+++ EXTRACTED DATA +++
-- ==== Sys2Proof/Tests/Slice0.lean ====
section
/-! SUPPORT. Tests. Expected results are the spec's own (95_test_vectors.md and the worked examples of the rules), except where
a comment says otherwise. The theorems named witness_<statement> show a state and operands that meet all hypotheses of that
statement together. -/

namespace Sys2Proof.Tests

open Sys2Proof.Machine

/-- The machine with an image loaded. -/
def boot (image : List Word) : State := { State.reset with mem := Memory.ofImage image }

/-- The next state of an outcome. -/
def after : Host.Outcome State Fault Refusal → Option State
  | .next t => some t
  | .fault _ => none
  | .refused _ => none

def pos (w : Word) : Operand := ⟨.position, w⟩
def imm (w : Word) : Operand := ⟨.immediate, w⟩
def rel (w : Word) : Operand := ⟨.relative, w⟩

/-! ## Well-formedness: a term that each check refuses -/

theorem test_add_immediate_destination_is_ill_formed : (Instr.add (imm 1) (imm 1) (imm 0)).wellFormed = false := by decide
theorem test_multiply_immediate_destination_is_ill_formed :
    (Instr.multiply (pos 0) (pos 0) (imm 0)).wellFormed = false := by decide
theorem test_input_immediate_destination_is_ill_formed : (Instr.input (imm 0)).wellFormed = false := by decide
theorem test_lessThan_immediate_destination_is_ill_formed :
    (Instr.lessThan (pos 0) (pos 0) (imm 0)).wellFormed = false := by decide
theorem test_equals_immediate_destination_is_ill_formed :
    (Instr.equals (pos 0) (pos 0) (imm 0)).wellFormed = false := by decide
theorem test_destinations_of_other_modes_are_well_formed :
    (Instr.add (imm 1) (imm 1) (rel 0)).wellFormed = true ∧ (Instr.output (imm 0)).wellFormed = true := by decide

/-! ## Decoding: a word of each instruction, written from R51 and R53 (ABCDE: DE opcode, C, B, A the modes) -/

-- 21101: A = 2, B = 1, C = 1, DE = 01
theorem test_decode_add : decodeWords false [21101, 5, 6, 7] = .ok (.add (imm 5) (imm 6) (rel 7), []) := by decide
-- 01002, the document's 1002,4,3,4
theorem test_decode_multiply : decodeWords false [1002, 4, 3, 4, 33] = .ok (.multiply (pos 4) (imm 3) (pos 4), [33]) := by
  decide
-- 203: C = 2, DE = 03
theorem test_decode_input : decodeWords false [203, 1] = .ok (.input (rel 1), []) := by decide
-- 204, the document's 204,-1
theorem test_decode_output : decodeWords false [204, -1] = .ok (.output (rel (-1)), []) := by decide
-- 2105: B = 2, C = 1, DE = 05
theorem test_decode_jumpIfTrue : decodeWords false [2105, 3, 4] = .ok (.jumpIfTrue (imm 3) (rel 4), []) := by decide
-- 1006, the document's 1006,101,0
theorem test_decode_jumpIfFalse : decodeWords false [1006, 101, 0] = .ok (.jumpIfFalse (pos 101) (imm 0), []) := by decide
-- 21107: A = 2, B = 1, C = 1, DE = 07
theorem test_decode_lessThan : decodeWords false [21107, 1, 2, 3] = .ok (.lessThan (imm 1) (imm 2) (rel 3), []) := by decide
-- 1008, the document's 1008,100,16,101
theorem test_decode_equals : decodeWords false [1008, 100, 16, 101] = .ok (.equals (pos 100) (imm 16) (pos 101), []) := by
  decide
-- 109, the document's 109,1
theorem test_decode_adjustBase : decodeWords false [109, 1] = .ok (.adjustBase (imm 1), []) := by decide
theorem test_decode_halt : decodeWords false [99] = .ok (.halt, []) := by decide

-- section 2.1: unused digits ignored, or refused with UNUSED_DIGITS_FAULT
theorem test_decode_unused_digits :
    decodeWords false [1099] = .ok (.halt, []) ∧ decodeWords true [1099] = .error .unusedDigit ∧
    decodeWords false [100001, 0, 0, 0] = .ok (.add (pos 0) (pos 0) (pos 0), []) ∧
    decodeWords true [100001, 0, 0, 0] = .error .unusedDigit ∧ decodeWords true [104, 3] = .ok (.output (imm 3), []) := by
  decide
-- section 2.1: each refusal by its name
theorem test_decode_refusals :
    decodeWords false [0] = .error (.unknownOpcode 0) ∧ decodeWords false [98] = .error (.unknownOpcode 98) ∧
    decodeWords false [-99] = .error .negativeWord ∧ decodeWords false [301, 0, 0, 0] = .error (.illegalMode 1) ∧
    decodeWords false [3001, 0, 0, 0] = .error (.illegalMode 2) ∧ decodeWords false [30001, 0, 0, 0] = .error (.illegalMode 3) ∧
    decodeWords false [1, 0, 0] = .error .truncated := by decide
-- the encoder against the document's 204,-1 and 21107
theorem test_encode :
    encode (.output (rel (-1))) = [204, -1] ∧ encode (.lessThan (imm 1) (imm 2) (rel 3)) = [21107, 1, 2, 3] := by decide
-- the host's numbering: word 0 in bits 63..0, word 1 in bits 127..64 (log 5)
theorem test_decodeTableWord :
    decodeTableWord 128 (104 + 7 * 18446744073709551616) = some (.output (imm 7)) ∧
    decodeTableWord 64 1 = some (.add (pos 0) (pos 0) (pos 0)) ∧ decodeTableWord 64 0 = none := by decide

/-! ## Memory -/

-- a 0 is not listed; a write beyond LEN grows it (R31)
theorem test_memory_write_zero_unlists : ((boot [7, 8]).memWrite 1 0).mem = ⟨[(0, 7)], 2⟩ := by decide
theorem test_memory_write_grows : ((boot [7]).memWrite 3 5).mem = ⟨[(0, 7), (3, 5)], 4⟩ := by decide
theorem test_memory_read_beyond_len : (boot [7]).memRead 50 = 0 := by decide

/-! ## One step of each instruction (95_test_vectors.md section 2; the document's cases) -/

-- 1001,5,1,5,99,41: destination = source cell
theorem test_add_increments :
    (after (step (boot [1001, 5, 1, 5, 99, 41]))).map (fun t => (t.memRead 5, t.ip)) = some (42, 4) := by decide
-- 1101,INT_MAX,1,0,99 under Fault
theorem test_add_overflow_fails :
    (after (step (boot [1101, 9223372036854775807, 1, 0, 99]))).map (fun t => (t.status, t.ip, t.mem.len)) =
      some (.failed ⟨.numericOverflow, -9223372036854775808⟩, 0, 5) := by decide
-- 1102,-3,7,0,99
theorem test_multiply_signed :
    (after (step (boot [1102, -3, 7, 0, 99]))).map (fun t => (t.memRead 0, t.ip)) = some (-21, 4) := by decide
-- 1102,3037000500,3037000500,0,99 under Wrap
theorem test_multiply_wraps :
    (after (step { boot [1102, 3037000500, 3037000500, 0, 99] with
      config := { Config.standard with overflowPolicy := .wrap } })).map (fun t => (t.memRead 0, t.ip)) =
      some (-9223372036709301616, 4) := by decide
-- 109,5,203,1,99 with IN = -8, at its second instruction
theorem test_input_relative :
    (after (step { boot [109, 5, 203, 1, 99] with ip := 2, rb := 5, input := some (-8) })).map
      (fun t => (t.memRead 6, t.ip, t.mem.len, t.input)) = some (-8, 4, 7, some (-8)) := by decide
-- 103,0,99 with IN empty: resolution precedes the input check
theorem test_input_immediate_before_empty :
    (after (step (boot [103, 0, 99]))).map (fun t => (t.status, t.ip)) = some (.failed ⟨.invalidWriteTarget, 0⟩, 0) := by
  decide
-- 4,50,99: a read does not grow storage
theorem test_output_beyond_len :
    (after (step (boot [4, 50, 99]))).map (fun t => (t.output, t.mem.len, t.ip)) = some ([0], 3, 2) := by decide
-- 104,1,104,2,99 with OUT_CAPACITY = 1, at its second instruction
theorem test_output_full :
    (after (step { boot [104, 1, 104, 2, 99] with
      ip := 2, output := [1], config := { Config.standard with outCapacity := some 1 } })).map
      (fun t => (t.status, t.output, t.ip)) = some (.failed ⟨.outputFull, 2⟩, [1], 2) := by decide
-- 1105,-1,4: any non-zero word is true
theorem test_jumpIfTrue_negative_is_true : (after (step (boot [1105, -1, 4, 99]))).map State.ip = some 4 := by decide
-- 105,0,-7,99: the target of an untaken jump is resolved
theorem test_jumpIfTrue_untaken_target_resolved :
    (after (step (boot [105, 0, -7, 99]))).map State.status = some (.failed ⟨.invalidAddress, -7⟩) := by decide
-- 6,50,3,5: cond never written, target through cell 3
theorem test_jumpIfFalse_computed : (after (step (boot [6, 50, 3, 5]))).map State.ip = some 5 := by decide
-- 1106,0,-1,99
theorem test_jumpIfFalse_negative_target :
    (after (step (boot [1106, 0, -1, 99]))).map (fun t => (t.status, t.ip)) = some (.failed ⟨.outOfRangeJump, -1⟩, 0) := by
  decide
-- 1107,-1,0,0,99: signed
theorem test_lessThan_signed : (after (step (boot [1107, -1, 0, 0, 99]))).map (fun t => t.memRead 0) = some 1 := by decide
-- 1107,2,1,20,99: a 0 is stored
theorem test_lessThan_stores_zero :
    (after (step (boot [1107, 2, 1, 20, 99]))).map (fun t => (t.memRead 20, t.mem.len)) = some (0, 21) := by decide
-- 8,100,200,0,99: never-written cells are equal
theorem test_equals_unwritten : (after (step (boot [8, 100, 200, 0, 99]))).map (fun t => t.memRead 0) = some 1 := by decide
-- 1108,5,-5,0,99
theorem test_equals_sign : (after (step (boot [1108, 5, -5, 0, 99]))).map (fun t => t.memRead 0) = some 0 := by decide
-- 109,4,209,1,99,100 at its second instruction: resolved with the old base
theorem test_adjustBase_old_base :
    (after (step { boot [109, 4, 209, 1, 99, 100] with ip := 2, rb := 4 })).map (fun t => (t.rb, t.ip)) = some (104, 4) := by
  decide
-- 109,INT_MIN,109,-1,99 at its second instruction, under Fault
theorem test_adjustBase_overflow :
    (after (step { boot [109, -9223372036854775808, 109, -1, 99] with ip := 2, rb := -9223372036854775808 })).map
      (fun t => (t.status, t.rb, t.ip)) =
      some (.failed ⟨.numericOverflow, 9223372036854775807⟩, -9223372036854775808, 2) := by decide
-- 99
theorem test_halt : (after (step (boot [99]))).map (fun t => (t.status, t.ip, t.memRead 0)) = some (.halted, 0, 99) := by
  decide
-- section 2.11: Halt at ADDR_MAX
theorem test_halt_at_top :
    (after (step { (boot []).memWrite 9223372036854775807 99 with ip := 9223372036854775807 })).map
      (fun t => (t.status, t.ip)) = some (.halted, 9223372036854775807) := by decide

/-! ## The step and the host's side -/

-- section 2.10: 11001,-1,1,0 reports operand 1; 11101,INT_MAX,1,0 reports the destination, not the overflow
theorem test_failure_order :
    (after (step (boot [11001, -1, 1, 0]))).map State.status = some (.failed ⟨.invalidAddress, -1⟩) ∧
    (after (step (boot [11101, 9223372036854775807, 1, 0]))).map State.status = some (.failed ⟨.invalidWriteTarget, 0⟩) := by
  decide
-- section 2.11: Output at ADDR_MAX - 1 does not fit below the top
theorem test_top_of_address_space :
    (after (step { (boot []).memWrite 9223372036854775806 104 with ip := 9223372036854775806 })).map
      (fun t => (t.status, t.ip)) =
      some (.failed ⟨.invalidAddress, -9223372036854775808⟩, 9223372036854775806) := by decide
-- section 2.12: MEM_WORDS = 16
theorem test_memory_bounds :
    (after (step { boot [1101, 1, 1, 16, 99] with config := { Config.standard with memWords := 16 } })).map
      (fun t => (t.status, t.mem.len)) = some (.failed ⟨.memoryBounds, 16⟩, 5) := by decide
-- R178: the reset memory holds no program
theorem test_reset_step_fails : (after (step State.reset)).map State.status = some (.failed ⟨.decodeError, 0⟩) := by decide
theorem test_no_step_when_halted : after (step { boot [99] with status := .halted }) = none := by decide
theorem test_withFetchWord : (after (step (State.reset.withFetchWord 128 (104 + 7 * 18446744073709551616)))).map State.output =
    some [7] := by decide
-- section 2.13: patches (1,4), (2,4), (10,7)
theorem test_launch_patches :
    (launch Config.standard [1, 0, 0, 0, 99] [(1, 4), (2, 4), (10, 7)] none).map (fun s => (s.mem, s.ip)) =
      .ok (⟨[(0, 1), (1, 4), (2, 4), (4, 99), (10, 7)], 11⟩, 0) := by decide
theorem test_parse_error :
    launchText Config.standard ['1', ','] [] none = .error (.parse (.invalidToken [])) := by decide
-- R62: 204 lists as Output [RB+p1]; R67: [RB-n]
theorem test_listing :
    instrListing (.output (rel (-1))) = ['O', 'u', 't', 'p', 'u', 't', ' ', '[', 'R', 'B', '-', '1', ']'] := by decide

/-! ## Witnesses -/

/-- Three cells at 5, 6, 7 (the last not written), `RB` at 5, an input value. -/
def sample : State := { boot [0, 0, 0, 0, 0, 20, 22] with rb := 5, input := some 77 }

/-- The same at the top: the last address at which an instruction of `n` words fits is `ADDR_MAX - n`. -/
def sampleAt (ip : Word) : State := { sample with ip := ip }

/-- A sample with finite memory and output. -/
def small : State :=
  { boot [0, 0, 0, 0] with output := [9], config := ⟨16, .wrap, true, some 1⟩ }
+++
+++ EXTRACTED DATA +++
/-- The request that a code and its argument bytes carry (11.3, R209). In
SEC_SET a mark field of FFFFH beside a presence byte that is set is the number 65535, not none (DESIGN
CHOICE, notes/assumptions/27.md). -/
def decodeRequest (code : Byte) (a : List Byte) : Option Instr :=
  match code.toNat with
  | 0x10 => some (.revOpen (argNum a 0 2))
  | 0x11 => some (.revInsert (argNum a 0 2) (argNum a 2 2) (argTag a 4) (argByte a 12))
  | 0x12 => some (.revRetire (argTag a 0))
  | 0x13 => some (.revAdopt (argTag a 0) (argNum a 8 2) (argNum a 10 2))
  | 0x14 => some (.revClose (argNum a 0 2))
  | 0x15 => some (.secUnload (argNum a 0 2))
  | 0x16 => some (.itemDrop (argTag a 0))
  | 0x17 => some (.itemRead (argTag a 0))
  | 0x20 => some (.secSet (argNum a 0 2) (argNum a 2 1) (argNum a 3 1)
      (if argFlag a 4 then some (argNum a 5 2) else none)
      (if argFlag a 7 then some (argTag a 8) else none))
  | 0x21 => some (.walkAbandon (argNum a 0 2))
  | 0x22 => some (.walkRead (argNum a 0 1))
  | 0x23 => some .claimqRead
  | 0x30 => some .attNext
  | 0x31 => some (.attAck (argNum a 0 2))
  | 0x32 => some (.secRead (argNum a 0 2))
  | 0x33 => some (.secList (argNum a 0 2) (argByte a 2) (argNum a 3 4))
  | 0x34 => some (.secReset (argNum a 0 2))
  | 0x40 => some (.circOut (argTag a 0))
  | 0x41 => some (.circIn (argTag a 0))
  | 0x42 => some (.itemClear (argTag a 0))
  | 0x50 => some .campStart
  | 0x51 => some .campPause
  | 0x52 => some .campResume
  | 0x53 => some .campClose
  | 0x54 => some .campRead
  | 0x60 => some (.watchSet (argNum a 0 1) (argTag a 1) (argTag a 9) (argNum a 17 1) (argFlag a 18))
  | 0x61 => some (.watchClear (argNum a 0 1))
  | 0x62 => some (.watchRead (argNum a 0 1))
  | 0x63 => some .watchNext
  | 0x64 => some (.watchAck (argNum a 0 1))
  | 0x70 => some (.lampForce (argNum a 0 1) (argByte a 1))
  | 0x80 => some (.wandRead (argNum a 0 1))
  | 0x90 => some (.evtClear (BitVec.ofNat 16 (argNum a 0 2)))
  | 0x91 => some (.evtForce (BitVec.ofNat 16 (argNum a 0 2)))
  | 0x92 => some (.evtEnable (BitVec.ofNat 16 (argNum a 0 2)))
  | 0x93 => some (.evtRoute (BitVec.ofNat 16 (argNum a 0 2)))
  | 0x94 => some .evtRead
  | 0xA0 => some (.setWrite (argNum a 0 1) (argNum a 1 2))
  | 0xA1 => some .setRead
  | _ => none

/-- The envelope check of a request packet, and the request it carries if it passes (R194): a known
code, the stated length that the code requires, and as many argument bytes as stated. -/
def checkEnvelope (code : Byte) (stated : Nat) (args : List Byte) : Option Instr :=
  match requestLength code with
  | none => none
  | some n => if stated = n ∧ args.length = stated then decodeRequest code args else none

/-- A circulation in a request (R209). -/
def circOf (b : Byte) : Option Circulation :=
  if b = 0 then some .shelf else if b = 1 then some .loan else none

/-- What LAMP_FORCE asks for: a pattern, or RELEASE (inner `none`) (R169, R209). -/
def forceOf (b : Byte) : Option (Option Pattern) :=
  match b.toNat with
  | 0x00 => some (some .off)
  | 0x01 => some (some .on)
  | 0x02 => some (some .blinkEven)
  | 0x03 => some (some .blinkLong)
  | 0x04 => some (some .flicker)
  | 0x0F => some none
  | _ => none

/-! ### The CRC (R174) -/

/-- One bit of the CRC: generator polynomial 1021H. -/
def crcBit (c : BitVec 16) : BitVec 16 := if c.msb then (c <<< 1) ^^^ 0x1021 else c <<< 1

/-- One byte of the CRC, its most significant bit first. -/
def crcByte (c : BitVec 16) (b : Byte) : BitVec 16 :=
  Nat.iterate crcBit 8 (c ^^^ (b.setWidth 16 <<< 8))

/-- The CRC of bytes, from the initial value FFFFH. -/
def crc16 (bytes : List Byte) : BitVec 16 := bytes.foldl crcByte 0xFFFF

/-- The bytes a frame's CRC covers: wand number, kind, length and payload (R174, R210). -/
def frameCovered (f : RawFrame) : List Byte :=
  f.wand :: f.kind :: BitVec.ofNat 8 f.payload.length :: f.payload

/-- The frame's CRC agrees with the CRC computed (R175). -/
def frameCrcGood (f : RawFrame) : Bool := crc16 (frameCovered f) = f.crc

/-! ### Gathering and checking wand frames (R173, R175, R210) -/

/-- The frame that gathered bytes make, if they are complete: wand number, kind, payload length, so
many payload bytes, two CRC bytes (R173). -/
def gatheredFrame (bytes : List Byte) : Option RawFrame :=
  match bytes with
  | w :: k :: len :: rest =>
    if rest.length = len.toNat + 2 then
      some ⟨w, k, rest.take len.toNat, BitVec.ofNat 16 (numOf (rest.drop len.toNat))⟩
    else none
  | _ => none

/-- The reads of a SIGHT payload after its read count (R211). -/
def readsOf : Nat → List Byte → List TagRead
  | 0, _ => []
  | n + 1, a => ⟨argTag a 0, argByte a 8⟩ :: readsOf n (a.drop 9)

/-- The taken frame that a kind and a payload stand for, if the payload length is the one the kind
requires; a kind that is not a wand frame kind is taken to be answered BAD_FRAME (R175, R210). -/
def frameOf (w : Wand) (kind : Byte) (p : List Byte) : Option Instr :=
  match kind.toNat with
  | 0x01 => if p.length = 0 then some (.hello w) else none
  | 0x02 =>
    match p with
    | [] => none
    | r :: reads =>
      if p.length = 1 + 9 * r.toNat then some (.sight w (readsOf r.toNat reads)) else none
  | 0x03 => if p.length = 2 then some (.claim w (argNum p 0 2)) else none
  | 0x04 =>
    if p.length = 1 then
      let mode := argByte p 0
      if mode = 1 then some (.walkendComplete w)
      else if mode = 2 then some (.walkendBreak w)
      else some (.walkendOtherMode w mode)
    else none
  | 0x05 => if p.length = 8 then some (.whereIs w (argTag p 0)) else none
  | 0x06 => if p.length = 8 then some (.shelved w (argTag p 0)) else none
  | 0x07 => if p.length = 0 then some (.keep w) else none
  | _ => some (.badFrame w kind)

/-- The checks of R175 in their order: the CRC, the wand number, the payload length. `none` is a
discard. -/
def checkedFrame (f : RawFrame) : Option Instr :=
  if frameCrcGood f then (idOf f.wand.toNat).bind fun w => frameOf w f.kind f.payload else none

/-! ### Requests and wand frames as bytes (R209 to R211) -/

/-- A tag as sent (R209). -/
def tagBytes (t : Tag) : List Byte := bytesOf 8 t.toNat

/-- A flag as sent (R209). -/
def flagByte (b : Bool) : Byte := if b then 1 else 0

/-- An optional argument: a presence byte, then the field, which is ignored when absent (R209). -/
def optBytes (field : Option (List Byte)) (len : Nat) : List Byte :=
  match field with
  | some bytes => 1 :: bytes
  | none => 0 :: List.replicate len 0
+++
__ABOUT THIS TASK__: Reproduce the lines of the entries above from the one with "-- ==== Sys2Proof/Tests/Slice0.lean" to the one with "def rel (w : Word)", both included, exactly and without any other line.

__RESPONSE__:
-- ==== Sys2Proof/Tests/Slice0.lean ====
section
/-! SUPPORT. Tests. Expected results are the spec's own (95_test_vectors.md and the worked examples of the rules), except where
a comment says otherwise. The theorems named witness_<statement> show a state and operands that meet all hypotheses of that
statement together. -/

namespace Sys2Proof.Tests

open Sys2Proof.Machine

/-- The machine with an image loaded. -/
def boot (image : List Word) : State := { State.reset with mem := Memory.ofImage image }

/-- The next state of an outcome. -/
def after : Host.Outcome State Fault Refusal → Option State
  | .next t => some t
  | .fault _ => none
  | .refused _ => none

def pos (w : Word) : Operand := ⟨.position, w⟩
def imm (w : Word) : Operand := ⟨.immediate, w⟩
def rel (w : Word) : Operand := ⟨.relative, w⟩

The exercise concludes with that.